Selective Broadcast Mechanism is it possible?

left side shows regular broadcast, the right side is what I would like to do

“x” is just some garbage elements

is it possible?
or is there an efficient alternative?

Shared Memory offers a broadcast mechnism, but not a selective one.

You have to implement it yourself.

consant memory can also be very fast when all threads are reading the same value.

But i guess in your case you won’t be reading in multiples of 32 so this might not be the solution for you.

Hmm this is just some quick idea i got… Maybe it could be fast to let ONE warp do 3 broadcasts that overlap each other? Some psuedo code

__shared__ float array[256];

__shared__ float vals[6*8]; //  Your result (added a little extra length)


int offset = 256/3; // right ?

// broadcast one

vals[threadIdx.x] = array[0]; 

// broadcast two

vals[threadIdx.x+ 8] = array[offset]; 

// broadcast three

vals[threadIdx.x + 16]  =arrat[2*offset];

I guess this might be a fast way to do it. You might have to think about the indexing more than i did but you get the basic idea?

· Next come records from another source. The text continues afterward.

-- ==== Sys2Proof/Machine/Jump.lean ====
section
/-! DEFINITION. JumpIfTrue and JumpIfFalse (42_jumps.md). -/

namespace Sys2Proof.Machine

/-- R240, for any configuration. -/
def jtEffect (cfg : Config) (m0 m1 : Mode) (s : State) : Except FaultCode (Option State) :=
  conditionalJump cfg jumpsIfTrue m0 m1 s

/-- R241, for any configuration. -/
def jfEffect (cfg : Config) (m0 m1 : Mode) (s : State) : Except FaultCode (Option State) :=
  conditionalJump cfg jumpsIfFalse m0 m1 s

/-- R240: `jt cond, target`. -/
def execJt (m0 m1 : Mode) (s : State) : Host.Outcome State Fault Refusal :=
  settle s (jtEffect Config.hw m0 m1 s)

/-- R241: `jf cond, target`. -/
def execJf (m0 m1 : Mode) (s : State) : Host.Outcome State Fault Refusal :=
  settle s (jfEffect Config.hw m0 m1 s)

end Sys2Proof.Machine
end

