-- ==== Sys2Proof/Certificates/Slice0/Obligations.lean ====
section
/-! DEFINITION. The statements for the provers, grouped by the spec's files. -/

open Sys2Proof Sys2Proof.Machine

/-! ### 30_encoding.md: decode and encode -/

/-- R101, R106, R114, R118: under either setting of STRICT_UNUSED_MODES, every legal instruction, with every mode and every
unused digit, is what its own word decodes to. -/
def Obligations.DecodeInvertsEncode : Prop :=
  ∀ (cfg : Config) (i : Instr), i.wfIn cfg = true → decodeIn cfg (encode i) = .ok i

/-- R106, R118: each legal word has one meaning; what decodes is legal and encodes back to the word. -/
def Obligations.EncodeInvertsDecode : Prop :=
  ∀ (cfg : Config) (w : Word) (i : Instr), decodeIn cfg w = .ok i → i.wfIn cfg = true ∧ encode i = w

/-- R106: the table of legal instruction words of this hardware, row by row, and no other word (the spec's own decisions D4
to D7). -/
def Obligations.LegalWordsAreTheTable : Prop :=
  ∀ w : Word, (∃ i, decode w = .ok i) ↔
    ∃ op m0 m1 m2 : Nat,
      (((op = 1 ∨ op = 2 ∨ op = 7 ∨ op = 8) ∧ m0 ≤ 2 ∧ m1 ≤ 2 ∧ (m2 = 0 ∨ m2 = 2)) ∨
        (op = 3 ∧ (m0 = 0 ∨ m0 = 2) ∧ m1 ≤ 2 ∧ m2 ≤ 2) ∨
        ((op = 4 ∨ op = 9 ∨ op = 5 ∨ op = 6 ∨ op = 99) ∧ m0 ≤ 2 ∧ m1 ≤ 2 ∧ m2 ≤ 2)) ∧
      w.toInt = (op + 100 * m0 + 1000 * m1 + 10000 * m2 : Nat)

/-- R106, L2.1: there are 225 legal words (under the spec's own decisions D4 to D7). -/
def Obligations.LegalWordsNumber225 : Prop :=
  ∃ l : List Word, l.Nodup ∧ l.length = 225 ∧ ∀ w, w ∈ l ↔ ∃ i, decode w = .ok i

/-- R111 to R115 in the order of R130 steps 2 to 6, as a chain of exclusive cases over the integer value of the word: a
negative word, a low-two-digit value that is no opcode, a digit above the ten-thousands, a mode digit above 2, and mode 1
on the write parameter (parameter 2 of opcodes 1, 2, 7, 8, parameter 0 of opcode 3). In every other case an instruction with
that opcode results (the spec's own decisions D4, D5, D6, D7 and D19). -/
def Obligations.DecodeFaultsInOrder : Prop :=
  ∀ w : Word,
    if w.toInt < 0 then decode w = .error .invalidOpcode
    else if w.toInt % 100 ∉ [1, 2, 3, 4, 5, 6, 7, 8, 9, 99] then decode w = .error .invalidOpcode
    else if 100000 ≤ w.toInt then decode w = .error .invalidAddressingMode
    else if 2 < w.toInt / 100 % 10 ∨ 2 < w.toInt / 1000 % 10 ∨ 2 < w.toInt / 10000 % 10 then
      decode w = .error .invalidAddressingMode
    else if (w.toInt % 100 ∈ [1, 2, 7, 8] ∧ w.toInt / 10000 % 10 = 1) ∨ (w.toInt % 100 = 3 ∧ w.toInt / 100 % 10 = 1) then
      decode w = .error .invalidAddressingMode
    else ∃ i, decode w = .ok i ∧ (i.opcode : Int) = w.toInt % 100

/-- R106, L2.1: words written out from the decimal fields of R101, each with the instruction it stands for. -/
def Obligations.SpecWordsDecode : Prop :=
  decode 1002 = .ok (.mul .position .immediate .position) ∧
  decode 21101 = .ok (.add .immediate .immediate .relative) ∧
  decode 203 = .ok (.inp .relative 0 0) ∧
  decode 1104 = .ok (.out .immediate 1 0) ∧
  decode 1105 = .ok (.jt .immediate .immediate 0) ∧
  decode 106 = .ok (.jf .immediate .position 0) ∧
  decode 1107 = .ok (.lt .immediate .immediate .position) ∧
  decode 20108 = .ok (.eq .immediate .position .relative) ∧
  decode 209 = .ok (.arb .relative 0 0) ∧
  decode 20099 = .ok (.hlt 0 0 2)

/-- R116: the digits of the parameters an instruction does not have have no effect on what it does. -/
def Obligations.UnusedDigitsHaveNoEffect : Prop :=
  ∀ (m0 m1 : Mode) (d0 d1 d2 e0 e1 e2 : Digit) (s : State),
    exec (.inp m0 d1 d2) s = exec (.inp m0 e1 e2) s ∧
    exec (.out m0 d1 d2) s = exec (.out m0 e1 e2) s ∧
    exec (.arb m0 d1 d2) s = exec (.arb m0 e1 e2) s ∧
    exec (.jt m0 m1 d2) s = exec (.jt m0 m1 e2) s ∧
    exec (.jf m0 m1 d2) s = exec (.jf m0 m1 e2) s ∧
    exec (.hlt d0 d1 d2) s = exec (.hlt e0 e1 e2) s

/-- R121, R122, R123 for any configuration: a position-mode read is a read of memory at the parameter word and faults
InvalidAddress at a negative one; a relative-mode read is a read of memory at the sum with `rb`, where a sum outside int64
traps or wraps and a negative address faults InvalidAddress; an immediate is the parameter word itself, and reads nothing. -/
def Obligations.OperandResolution : Prop :=
  ∀ (cfg : Config) (p : Word) (s : State),
    operandValue cfg .position p s = memRead cfg p s ∧
    (p.toInt < 0 → operandValue cfg .position p s = .error .invalidAddress) ∧
    (InInt64 (s.rb.toInt + p.toInt) →
      operandValue cfg .relative p s = memRead cfg (wordOfInt (s.rb.toInt + p.toInt)) s) ∧
    (¬ InInt64 (s.rb.toInt + p.toInt) → cfg.overflow = .trap →
      operandValue cfg .relative p s = .error .arithmeticOverflow) ∧
    (¬ InInt64 (s.rb.toInt + p.toInt) → cfg.overflow = .wrap →
      operandValue cfg .relative p s = memRead cfg (s.rb + p) s) ∧
    (InInt64 (s.rb.toInt + p.toInt) → s.rb.toInt + p.toInt < 0 →
      operandValue cfg .relative p s = .error .invalidAddress) ∧
    (cfg.overflow = .wrap → (s.rb + p).toInt < 0 → operandValue cfg .relative p s = .error .invalidAddress) ∧
    operandValue cfg .immediate p s = .ok (p, s)

/-! ### 20_memory.md: memory -/

/-- R67: after MemWrite, MemRead of the same address returns the value written, and grows nothing more; every other address
reads as before. The address may lie past the program. -/
def Obligations.ReadReturnsLastWrite : Prop :=
  ∀ (s : State) (a v : Word), s.mem.wf = true → 0 ≤ a.toInt →
    ∃ t, memWrite Config.hw a v s = .ok t ∧ memRead Config.hw a t = .ok (v, t) ∧
      ∀ b : Word, 0 ≤ b.toInt → b ≠ a →
        ∃ u, memRead Config.hw b t = .ok (s.mem.read b.toNat, u)

/-- R64, R65 for any configuration: a negative address is InvalidAddress, whatever the capacity; then an address at or past a
finite capacity is CapacityExceeded; any other access is made, and grows memory to take the address in. Where no cell at or
past `mem_len` is listed (part of the invariant), a read past the end returns 0. -/
def Obligations.MemoryAccessChecks : Prop :=
  ∀ (cfg : Config) (s : State) (a v : Word),
    (a.toInt < 0 → memRead cfg a s = .error .invalidAddress ∧ memWrite cfg a v s = .error .invalidAddress) ∧
    (∀ n, cfg.memCapacity = some n → 0 ≤ a.toInt → (n : Int) ≤ a.toInt →
      memRead cfg a s = .error .capacityExceeded ∧ memWrite cfg a v s = .error .capacityExceeded) ∧
    (0 ≤ a.toInt → (∀ n, cfg.memCapacity = some n → a.toInt < n) →
      memRead cfg a s = .ok (s.mem.read a.toNat, { s with memLen := max s.memLen (a.toNat + 1) }) ∧
      memWrite cfg a v s =
        .ok { s with mem := s.mem.write a.toNat v, memLen := max s.memLen (a.toNat + 1) }) ∧
    ((∀ c ∈ s.mem, c.1 < s.memLen) → s.memLen ≤ a.toNat → s.mem.read a.toNat = 0#64)

/-- R66: `mem_len` after any step is at least `mem_len` before it. -/
def Obligations.MemoryNeverShrinks : Prop :=
  ∀ s t : State, step s = .next t → s.memLen ≤ t.memLen

/-- R39, R68: memory in canonical form is determined by what it reads as. -/
def Obligations.CanonicalMemoryIsItsReads : Prop :=
  ∀ m n : Memory, m.wf = true → n.wf = true → (∀ a, m.read a = n.read a) → m = n

/-! ### 10_state.md and 70_reset_and_hazards.md: reset -/

/-- R49: the reset values of every register and queue, at the empty program (`pc` = 0 is the spec's own decision D3; that
State.reset is the construction from the empty program is the model's choice, log entry 2). -/
def Obligations.ResetValues : Prop :=
  State.reset.pc = 0 ∧ State.reset.rb = 0 ∧ State.reset.status = .running ∧ State.reset.memLen = 0 ∧
  (∀ a, State.reset.mem.read a = 0) ∧ State.reset.inQ = [] ∧ State.reset.inClosed = false ∧
  State.reset.outQ = [] ∧ State.reset.outGone = false

/-- R49, R402, R403, R404: construction places the program from address 0 on, everything past it reads 0, `mem_len` is its
length, and `run_with` queues the inputs in order and closes the input (the spec's own decisions D3, D24 and D28; for a
program longer than 2^63 words this is the model's choice, log entry 20). -/
def Obligations.ConstructionPlacesProgram : Prop :=
  ∀ program inputs : List Word,
    (∀ a v, program[a]? = some v → (construct program).mem.read a = v) ∧
    (∀ a, program.length ≤ a → (construct program).mem.read a = 0) ∧
    construct program = { State.reset with mem := (construct program).mem, memLen := program.length } ∧
    constructWith program inputs = { construct program with inQ := inputs, inClosed := true }

/-- State.reset has the invariant. -/
def Obligations.ResetHasInvariant : Prop := State.reset.Inv
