-- ==== Sys2Proof/Tests/Slice0.lean ====
section
/-! SUPPORT. The model's own tests: expected results are the spec's (95_test_vectors.md and the examples of the rules), and
for every obligation with hypotheses a concrete case that meets them. -/

namespace Sys2Proof.Tests

open Sys2Proof Sys2Proof.Machine

/-! ### Helpers -/

/-- An instance constructed from a program. -/
def booted (program : List Int) : State := construct (program.map wordOfInt)

/-- The state after one step. -/
def stepped (s : State) : State :=
  match step s with
  | .next t => t
  | .fault _ => s
  | .refused _ => s

/-- The state after one step under a configuration. -/
def steppedIn (cfg : Config) (s : State) : State :=
  match stepIn cfg s with
  | .next t => t
  | .fault _ => s
  | .refused _ => s

theorem step_answers (s : State) : step s = .next (stepped s) := by
  obtain ⟨t, h⟩ : ∃ t, step s = .next t := by
    by_cases hr : s.status = .running
    · rw [step_running hr]; exact settle_next _ _
    · exact ⟨s, step_ended hr⟩
  rw [stepped, h]

theorem exec_answers (i : Instr) (s : State) : ∃ t, exec i s = .next t := by rw [exec_eq]; exact settle_next _ _

/-- R13 with `OVERFLOW_MODE = wrap`. -/
def wrapping : Config := { Config.hw with overflow := .wrap }

/-- R13 with `STRICT_UNUSED_MODES = false`. -/
def lenient : Config := { Config.hw with strictUnusedModes := false }

/-- What `Ready` asks, as one decidable fact. -/
theorem ready_intro {i : Instr} {s : State}
    (h : s.status = .running ∧ 0 ≤ s.pc.toInt ∧ (paramsOf i = [] ∨ s.pc.toInt + 1 + (paramsOf i).length ≤ int64Max) ∧
      s.firstFault 0 (paramsOf i) = none) : Ready i s :=
  ⟨h.1, h.2.1, fun hp => h.2.2.1.resolve_left hp, h.2.2.2⟩

/-! ### WellFormed: each check refuses an ill-formed term -/

theorem test_wf_write_immediate :
    [Instr.add .position .position .immediate, .mul .position .position .immediate, .lt .position .position .immediate,
      .eq .position .position .immediate, .inp .immediate 0 0].all (fun i => !i.wf) = true := by decide

theorem test_wf_unused_digit :
    [Instr.inp .position 3 0, .inp .position 0 3, .out .position 3 0, .out .position 0 3, .arb .position 3 0,
      .arb .position 0 3, .jt .position .position 3, .jf .position .position 3, .hlt 3 0 0, .hlt 0 3 0, .hlt 0 0 3].all
      (fun i => !i.wf && i.wfIn lenient) = true := by decide

theorem test_wf_accepts :
    [Instr.add .immediate .relative .relative, .mul .relative .immediate .position, .inp .relative 2 2,
      .out .immediate 2 2, .jt .immediate .relative 2, .jf .relative .immediate 2, .lt .position .immediate .relative,
      .eq .immediate .position .position, .arb .immediate 2 2, .hlt 2 2 2].all (fun i => i.wf) = true := by decide

/-! ### Decode: the words of L2.1 and of R101 -/

theorem test_decode_accepts :
    [((1 : Int), Instr.add .position .position .position), (1101, .add .immediate .immediate .position),
      (21101, .add .immediate .immediate .relative), (22201, .add .relative .relative .relative),
      (1002, .mul .position .immediate .position), (203, .inp .relative 0 0), (104, .out .immediate 0 0),
      (204, .out .relative 0 0), (1104, .out .immediate 1 0), (1105, .jt .immediate .immediate 0),
      (2105, .jt .immediate .relative 0), (1106, .jf .immediate .immediate 0), (1107, .lt .immediate .immediate .position),
      (1108, .eq .immediate .immediate .position), (109, .arb .immediate 0 0), (209, .arb .relative 0 0), (99, .hlt 0 0 0),
      (199, .hlt 1 0 0), (299, .hlt 2 0 0), (20099, .hlt 0 0 2)].all
      (fun c => decide (decode (wordOfInt c.1) = .ok c.2)) = true := by decide

theorem test_decode_invalid_opcode :
    [(0 : Int), 10, 98, -1, -99, -100, 100098, int64Min].all
      (fun w => decide (decode (wordOfInt w) = .error .invalidOpcode)) = true := by decide

theorem test_decode_invalid_mode :
    [(399 : Int), 30099, 3004, 11101, 103, 100001, 99999, 11108].all
      (fun w => decide (decode (wordOfInt w) = .error .invalidAddressingMode)) = true := by decide

theorem test_decode_lenient :
    decodeIn lenient 399 = .ok (.hlt 3 0 0) ∧ decodeIn lenient 30099 = .ok (.hlt 0 0 3) ∧
      decodeIn lenient 3004 = .ok (.out .position 3 0) ∧ decodeIn lenient 11101 = .error .invalidAddressingMode ∧
      decodeIn lenient 301 = .error .invalidAddressingMode ∧ decodeIn lenient 100001 = .error .invalidAddressingMode := by
  decide

theorem test_decode_table_word :
    decodeTableWord 64 1002 = some (.mul .position .immediate .position) ∧ decodeTableWord 40 99 = some (.hlt 0 0 0) ∧
      decodeTableWord 256 (2 ^ 64 * 5 + 104) = some (.out .immediate 0 0) ∧ decodeTableWord 64 98 = none := by decide

/-! ### Assembly (R142, R143) -/

theorem test_assembly :
    assemble [asmMul (.cell (.num 4)) (.lit (.num 3)) (.cell (.num 4))] = some [1002, 4, 3, 4] ∧
      assemble [asmArb (.rel (.num (-3))), asmMov (.lit (.num 1)) (.cell (.num 31)), asmJmp (.lit (.num 6))] =
        some [209, wordOfInt (-3), 1101, 1, 0, 31, 1105, 1, 6] ∧
      assemble [asmClr (.rel (.num 7)), asmJf (.cell (.label "x")) (.lit (.num 0))] = none ∧
      assemble [.word [int64Max]] = some [wordOfInt int64Max] ∧ assemble [.word [int64Max + 1]] = none ∧
      assemble [asmOut (.lit (.num (int64Min - 1)))] = none := by decide

/-- L3.1, with its two addresses as labels. -/
theorem test_assembly_countdown :
    assemble [.label "loop", asmOut (.cell (.label "n")), asmAdd (.cell (.label "n")) (.lit (.num (-1))) (.cell (.label "n")),
      asmJt (.cell (.label "n")) (.lit (.label "loop")), asmHlt, .label "n", .word [3]] =
    some ([4, 10, 1001, 10, -1, 10, 1005, 10, 0, 99, 3].map wordOfInt) := by decide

Shared memory requests are per half-warp, consisting of 16 threads. There are no conflicts whatsoever between threads coming from different half-warps, and broadcast is done per half-warp too.

I think what Nikolai wants to do is:

vals[threadIdx.x]=array[threadIdx.x & ~0x7];

This memory operation will be resolved with a use of a broadcast mechanism but will be resolved in two memory requests (as if we had 2-bank conflict). A 2-way bank conflict is not much.

Jimmy’s introducing two transactions explicitly which is not helping.

My statement is motivated by what can be read in the Programming Guide:

Following this I understand that in our case, first half-warp can be serviced for example as follows:

Request 1: array[0] as broadcast and array[8] ordinarly. Threads 0-9 are done.

Request 2: array[8] as broadcast, threads 10-15 are done.

reading your replies gave me an idea that circumvented the whole need for the “selective broadcast mechanism”

thanks guys! :thanks: